Task:
Give the tally of lines in the listing that include "localSpans". No other words belong in the answer.

Provided data:
/-- Some byte of an extent of a core's local memory differs between two states. -/
def wrote (a b : Hw) (co : CoreId) (x : Nat × Nat) : Bool := a.bytes (localKey co x.1) x.2 != b.bytes (localKey co x.1) x.2

/-- The local extents that what a group commits reads later on: sources and lists of its copy commands, slots to put,
operands of its tiles. `a` is the hardware before the group, `b` after it. -/
def lateReads (a b : Hw) (co : CoreId) : List (Nat × Nat) :=
  ((b.core co).cmds.filter (fun c => decide ((a.core co).uid ≤ c.uid))).flatMap (Cmd.ownReads co)
    ++ ((b.streams.filter (fun c => c.co == co && c.put && !a.streams.contains c)).map (fun c => (c.off, c.size)))
    ++ ((b.core co).slots.filter (fun x => decide ((a.core co).landOrd ≤ x.2.ord))).flatMap (fun x => match x.2.tile with
      | some t => t.ownReads
      | none => [])

/-- The local extents that what a group commits writes later on: destinations of its copy commands and slots to get. -/
def lateWrites (a b : Hw) (co : CoreId) : List (Nat × Nat) :=
  ((b.core co).cmds.filter (fun c => decide ((a.core co).uid ≤ c.uid))).flatMap (Cmd.ownWrites co)
    ++ ((b.streams.filter (fun c => c.co == co && !c.put && !a.streams.contains c)).map (fun c => (c.off, c.size)))

/-- Whether an instruction's guard lets it act (R59). -/
def State.guardTrue (s : State) (x : Insn) : Bool := (s.p x.gp).bit != x.gn

/-- `tload`. -/
def isLoadB : Instr → Bool
  | .tload _ _ _ => true
  | _ => false

/-- The instructions of a group, executed from `s` to `u`, touch an extent that the engine holds: they write one that a tile or
`sput` has yet to read, or read or write one that an `sget` has yet to fill (R217, R273, R274). -/
def State.touchesHeld (s u : State) (insns : List Insn) : Bool :=
  let co := s.ix.co
  let live := insns.filter s.guardTrue
  let incoming := s.toHw.incomingExtents co s.ix.eng
  let frozen := s.toHw.frozenExtents co s.ix.eng ++ incoming
  if frozen.isEmpty then false
  else
    let writes := live.flatMap (fun i => s.writeSpans i.op) ++ lateWrites s.toHw u.toHw co
    let loads := if live.any (fun i => isLoadB i.op) then
        (match u.arrHere.loaded with
        | some b => [((s.c8Addr (BitVec.ofNat 64 b.off)).toNat, extentB b.prof (b.scale == 1 || b.prof == 3))]
        | none => [])
      else []
    let reads := live.flatMap (fun i => s.readSpans i.op) ++ loads ++ lateReads s.toHw u.toHw co
    frozen.any (fun a => wrote s.toHw u.toHw co a || writes.any (meets a)) || incoming.any (fun a => reads.any (meets a))

/-! ### Executing a group -/

/-- The places of local memory that an instruction's access touches as its group commits, with its full bits and its barrier's
slot (R143, R144). What `ldn` and `vldn` read comes later. -/
def State.localSpans (s : State) (i : Instr) : List (Nat × Nat) :=
  let own := match i with
    | .ldn _ _ _ _ _ _ | .vldn _ _ _ _ _ _ => []
    | .fset d cb x sc off | .fclr d cb x sc off => s.mSpan cb x sc off (16 * (s.g d).bits.toNat)
    | .ftest _ cb x sc off => s.mSpan cb x sc off 1
    | .tbwait _ n | .tbtest _ _ n =>
      match s.here.barrierAt n.toNat with
      | some off => [(off, 16)]
      | none => []
    | i => s.readSpans i ++ s.writeSpans i
  own.map (fun a => (localKey s.ix.co a.1, a.2))

/-- The places of accumulator memory that an instruction's access touches (R217, R227). -/
def State.accSpans (s : State) (i : Instr) : List (Nat × Nat) :=
  match i with
  | .tzero slot rows => (List.range rows.toNat).map (fun r => (slotKey s.ix.co (slot.toNat + r / 8) (r % 8) 0, 256))
  | .taccRd _ c _ n | .taccWr _ c n => (activeLanes (s.m n)).map (fun l => (accLane s.ix.co c l, 4))
  | _ => []

/-- AN ACCESS MEETS AN UNCORRECTABLE ERROR in the cells of a granule (R144, R217, R369): a machine trap. ADDR is the access's own
address, 0 for accumulator memory, where none is formed (R361). -/
def State.cellMet (s : State) (i : Instr) : Option TrapInfo :=
  let mem := s.localSpans i
  let acc := s.accSpans i
  match s.toHw.cellErrIn mem, s.toHw.cellErrIn acc with
  | some g, _ => some {
      code := 0x70
      addr := BitVec.ofNat 64 ((mem.map Prod.fst).headD 0 - localKey s.ix.co 0)
      detail := machineDetail 3 (16 * g - localKey s.ix.co 0) }
  | none, some g => some { code := 0x70, detail := machineDetail 4 (16 * g - accKey s.ix.co.isle (CoreId.ins s.ix.co) 0) }
  | none, none => none

/-- One instruction of the group: a poisoned guard raises 0x31 (R304), a false guard does nothing (R59); an instruction whose
checks hold makes its access, which may meet an uncorrectable error (R144). -/
def State.runSlot (s : State) (i : Nat) (w : BitVec 96) (x : Insn) : Out :=
  let s := { s with ix := { s.ix with slot := i, word := w } }
  if (s.p x.gp).psn then .next (s.raise { code := 0x31, detail := poisonDetail 1 x.gp.toNat })
  else if s.guardTrue x then
    match exec x.op s with
    | .next u =>
      match (if s.toHw.cellErrs.isEmpty || u.ix.trap.isSome || u.ix.blocked then none else s.cellMet x.op) with
      | some t => .next (s.raise t)
      | none => .next u
    | o => o
  else .next s

/-- The instructions of a group in slot order; the first trap ends the walk (R65, R67). -/
def runSlots : Nat → List (BitVec 96 × Insn) → State → Out
  | _, [], s => .next s
  | i, (w, x) :: t, s =>
    match s.runSlot i w x with
    | .next u => if u.ix.trap.isSome then .next u else runSlots (i + 1) t u
    | .fault f => .fault f
    | .refused r => .refused r

/-- The tile commands of a group whose guards are true (R218). -/
def State.tileCount (s : State) (xs : List Insn) : Nat :=
  (xs.filter (fun x => (match x.op with
    | .tload _ _ _ | .tmma _ _ _ _ _ _ _ | .tmmaGa _ _ _ _ _ _ _ => true
    | _ => false) && s.guardTrue x)).length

Task answer:
2